▶ **Work to complete**
Repeat the lines from the line with "first (D20). -/" to the line with "outAfter (exec (.lcopy 0xFE 31 6) (withOut" in the listing below, keeping both end lines and adding nothing.

▶ **Task input**
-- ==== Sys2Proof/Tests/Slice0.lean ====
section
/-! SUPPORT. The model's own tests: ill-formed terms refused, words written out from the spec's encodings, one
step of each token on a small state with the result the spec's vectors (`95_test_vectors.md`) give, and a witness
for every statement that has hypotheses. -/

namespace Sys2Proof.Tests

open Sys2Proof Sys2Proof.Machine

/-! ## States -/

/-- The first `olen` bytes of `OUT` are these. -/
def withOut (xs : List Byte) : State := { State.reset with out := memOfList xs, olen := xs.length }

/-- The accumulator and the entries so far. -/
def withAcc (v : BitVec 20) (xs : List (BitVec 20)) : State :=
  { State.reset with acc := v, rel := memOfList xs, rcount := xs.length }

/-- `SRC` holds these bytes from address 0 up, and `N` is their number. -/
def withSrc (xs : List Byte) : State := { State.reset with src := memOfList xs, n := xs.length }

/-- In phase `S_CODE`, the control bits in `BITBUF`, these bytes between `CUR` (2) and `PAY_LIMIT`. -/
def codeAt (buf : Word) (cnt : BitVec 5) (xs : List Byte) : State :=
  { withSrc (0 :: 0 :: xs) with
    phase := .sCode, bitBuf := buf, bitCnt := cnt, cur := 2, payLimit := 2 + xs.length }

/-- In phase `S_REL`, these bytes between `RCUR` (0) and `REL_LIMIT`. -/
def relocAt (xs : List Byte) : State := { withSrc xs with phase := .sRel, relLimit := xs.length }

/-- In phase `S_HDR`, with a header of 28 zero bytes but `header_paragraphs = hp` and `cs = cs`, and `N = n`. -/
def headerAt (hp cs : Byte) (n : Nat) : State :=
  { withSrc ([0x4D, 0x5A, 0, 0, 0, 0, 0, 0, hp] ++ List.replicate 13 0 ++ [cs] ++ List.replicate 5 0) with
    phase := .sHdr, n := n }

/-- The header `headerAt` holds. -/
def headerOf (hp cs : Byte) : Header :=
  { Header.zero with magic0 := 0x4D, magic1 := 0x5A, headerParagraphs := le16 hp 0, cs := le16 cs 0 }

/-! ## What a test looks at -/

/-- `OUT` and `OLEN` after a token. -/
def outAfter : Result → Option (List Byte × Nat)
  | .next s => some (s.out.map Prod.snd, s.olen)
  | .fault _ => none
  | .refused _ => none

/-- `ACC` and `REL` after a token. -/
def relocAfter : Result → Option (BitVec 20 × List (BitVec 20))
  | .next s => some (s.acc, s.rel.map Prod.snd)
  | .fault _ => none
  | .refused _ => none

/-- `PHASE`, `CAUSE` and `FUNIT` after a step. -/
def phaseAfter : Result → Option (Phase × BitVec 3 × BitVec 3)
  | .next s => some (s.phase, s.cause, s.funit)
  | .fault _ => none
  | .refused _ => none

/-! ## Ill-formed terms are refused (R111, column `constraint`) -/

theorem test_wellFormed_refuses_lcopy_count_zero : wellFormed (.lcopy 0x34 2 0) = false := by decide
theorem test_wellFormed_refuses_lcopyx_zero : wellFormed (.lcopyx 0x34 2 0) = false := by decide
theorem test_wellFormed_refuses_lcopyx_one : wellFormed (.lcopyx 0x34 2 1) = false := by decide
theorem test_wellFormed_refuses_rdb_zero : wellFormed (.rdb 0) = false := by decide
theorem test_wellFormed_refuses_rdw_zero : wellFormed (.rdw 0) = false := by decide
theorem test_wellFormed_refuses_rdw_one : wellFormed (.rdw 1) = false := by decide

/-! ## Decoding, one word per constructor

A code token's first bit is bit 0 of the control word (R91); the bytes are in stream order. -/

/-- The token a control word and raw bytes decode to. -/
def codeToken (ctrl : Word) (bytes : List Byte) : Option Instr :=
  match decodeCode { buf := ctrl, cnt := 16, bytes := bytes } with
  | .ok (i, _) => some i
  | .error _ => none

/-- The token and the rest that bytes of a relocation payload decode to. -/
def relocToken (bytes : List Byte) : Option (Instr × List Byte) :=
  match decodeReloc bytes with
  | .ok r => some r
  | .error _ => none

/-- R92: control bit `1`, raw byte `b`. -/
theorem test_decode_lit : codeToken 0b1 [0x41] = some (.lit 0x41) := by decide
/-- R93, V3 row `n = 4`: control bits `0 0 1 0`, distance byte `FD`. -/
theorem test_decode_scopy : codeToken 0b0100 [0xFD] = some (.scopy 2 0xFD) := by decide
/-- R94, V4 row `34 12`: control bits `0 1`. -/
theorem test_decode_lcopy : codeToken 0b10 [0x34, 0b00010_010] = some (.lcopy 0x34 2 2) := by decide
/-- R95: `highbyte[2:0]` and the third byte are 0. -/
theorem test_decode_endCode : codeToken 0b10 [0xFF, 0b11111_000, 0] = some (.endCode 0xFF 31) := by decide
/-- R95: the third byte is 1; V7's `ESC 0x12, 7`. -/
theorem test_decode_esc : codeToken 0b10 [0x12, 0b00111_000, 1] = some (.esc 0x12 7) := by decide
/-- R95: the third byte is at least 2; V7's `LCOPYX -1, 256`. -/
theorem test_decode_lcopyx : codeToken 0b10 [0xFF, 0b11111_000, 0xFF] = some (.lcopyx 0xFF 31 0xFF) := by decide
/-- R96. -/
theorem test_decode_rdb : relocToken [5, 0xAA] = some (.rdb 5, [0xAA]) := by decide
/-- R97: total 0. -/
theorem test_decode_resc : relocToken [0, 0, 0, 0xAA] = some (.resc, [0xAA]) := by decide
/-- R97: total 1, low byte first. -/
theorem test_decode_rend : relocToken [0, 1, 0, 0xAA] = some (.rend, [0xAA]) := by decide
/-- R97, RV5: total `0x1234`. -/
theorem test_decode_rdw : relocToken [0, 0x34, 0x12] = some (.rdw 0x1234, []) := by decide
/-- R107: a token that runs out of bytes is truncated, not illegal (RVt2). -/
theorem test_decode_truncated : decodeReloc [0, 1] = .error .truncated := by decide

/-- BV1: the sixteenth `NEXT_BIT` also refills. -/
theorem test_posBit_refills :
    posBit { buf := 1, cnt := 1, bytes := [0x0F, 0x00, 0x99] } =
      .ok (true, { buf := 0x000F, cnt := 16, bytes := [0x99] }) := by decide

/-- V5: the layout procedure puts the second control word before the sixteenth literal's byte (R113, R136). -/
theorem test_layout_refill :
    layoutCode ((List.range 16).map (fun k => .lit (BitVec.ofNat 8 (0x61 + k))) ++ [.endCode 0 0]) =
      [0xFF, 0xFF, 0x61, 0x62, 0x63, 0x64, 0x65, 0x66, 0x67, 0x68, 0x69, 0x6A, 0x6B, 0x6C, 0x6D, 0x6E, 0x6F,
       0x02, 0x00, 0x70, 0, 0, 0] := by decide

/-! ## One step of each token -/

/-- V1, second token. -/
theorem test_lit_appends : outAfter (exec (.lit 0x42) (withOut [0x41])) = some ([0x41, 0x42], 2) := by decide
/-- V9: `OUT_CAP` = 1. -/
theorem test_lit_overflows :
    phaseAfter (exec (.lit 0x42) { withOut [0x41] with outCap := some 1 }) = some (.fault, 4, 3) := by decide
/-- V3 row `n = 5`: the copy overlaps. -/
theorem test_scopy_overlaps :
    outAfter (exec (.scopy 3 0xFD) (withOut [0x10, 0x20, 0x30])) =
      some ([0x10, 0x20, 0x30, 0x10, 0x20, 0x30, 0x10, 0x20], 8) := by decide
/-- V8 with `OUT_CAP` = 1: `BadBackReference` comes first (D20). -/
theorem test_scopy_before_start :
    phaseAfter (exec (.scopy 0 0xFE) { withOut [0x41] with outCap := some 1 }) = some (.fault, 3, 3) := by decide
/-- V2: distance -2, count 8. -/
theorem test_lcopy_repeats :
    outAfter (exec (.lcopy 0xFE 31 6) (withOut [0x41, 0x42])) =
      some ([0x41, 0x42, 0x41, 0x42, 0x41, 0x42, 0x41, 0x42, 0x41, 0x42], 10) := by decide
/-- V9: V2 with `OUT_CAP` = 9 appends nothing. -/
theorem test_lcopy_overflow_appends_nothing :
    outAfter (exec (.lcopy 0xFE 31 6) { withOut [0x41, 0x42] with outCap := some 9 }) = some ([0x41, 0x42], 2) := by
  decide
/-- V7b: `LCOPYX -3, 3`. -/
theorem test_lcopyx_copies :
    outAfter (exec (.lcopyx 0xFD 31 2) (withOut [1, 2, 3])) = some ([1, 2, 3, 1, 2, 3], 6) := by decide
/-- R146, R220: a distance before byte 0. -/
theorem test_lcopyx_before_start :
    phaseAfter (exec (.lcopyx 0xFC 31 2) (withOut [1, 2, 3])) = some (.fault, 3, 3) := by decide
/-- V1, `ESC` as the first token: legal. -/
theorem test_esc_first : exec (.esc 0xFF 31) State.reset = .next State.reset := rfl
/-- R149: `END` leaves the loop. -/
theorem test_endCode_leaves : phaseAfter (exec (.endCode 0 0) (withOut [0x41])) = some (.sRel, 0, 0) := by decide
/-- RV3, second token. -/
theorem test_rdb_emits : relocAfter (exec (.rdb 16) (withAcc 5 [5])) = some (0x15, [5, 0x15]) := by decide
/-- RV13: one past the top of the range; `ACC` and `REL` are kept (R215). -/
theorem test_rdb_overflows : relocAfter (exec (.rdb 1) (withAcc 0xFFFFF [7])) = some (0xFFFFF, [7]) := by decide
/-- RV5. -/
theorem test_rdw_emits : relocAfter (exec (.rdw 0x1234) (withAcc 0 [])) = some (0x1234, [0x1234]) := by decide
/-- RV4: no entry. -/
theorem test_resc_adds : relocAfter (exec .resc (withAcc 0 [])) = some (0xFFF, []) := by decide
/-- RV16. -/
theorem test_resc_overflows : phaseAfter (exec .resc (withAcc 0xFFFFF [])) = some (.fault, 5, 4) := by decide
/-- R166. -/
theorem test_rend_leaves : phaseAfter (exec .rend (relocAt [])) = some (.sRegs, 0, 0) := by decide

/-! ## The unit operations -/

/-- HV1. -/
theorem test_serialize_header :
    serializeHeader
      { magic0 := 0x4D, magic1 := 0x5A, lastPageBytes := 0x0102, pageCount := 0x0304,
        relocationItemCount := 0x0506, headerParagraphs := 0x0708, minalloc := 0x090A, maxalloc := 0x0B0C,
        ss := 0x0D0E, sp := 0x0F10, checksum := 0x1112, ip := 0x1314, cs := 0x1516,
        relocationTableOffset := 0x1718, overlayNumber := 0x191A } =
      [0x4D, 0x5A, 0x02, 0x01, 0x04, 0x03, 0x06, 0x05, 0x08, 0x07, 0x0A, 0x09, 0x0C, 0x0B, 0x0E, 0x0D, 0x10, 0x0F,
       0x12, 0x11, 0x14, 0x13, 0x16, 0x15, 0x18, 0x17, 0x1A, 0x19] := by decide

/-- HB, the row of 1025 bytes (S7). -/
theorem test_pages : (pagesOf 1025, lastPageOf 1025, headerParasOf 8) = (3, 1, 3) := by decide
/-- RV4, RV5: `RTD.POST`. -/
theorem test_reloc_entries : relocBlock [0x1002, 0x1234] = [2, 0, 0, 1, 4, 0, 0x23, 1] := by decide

▶ **Result of this exercise**
/-- V8 with `OUT_CAP` = 1: `BadBackReference` comes first (D20). -/
theorem test_scopy_before_start :
    phaseAfter (exec (.scopy 0 0xFE) { withOut [0x41] with outCap := some 1 }) = some (.fault, 3, 3) := by decide
/-- V2: distance -2, count 8. -/
theorem test_lcopy_repeats :
    outAfter (exec (.lcopy 0xFE 31 6) (withOut [0x41, 0x42])) =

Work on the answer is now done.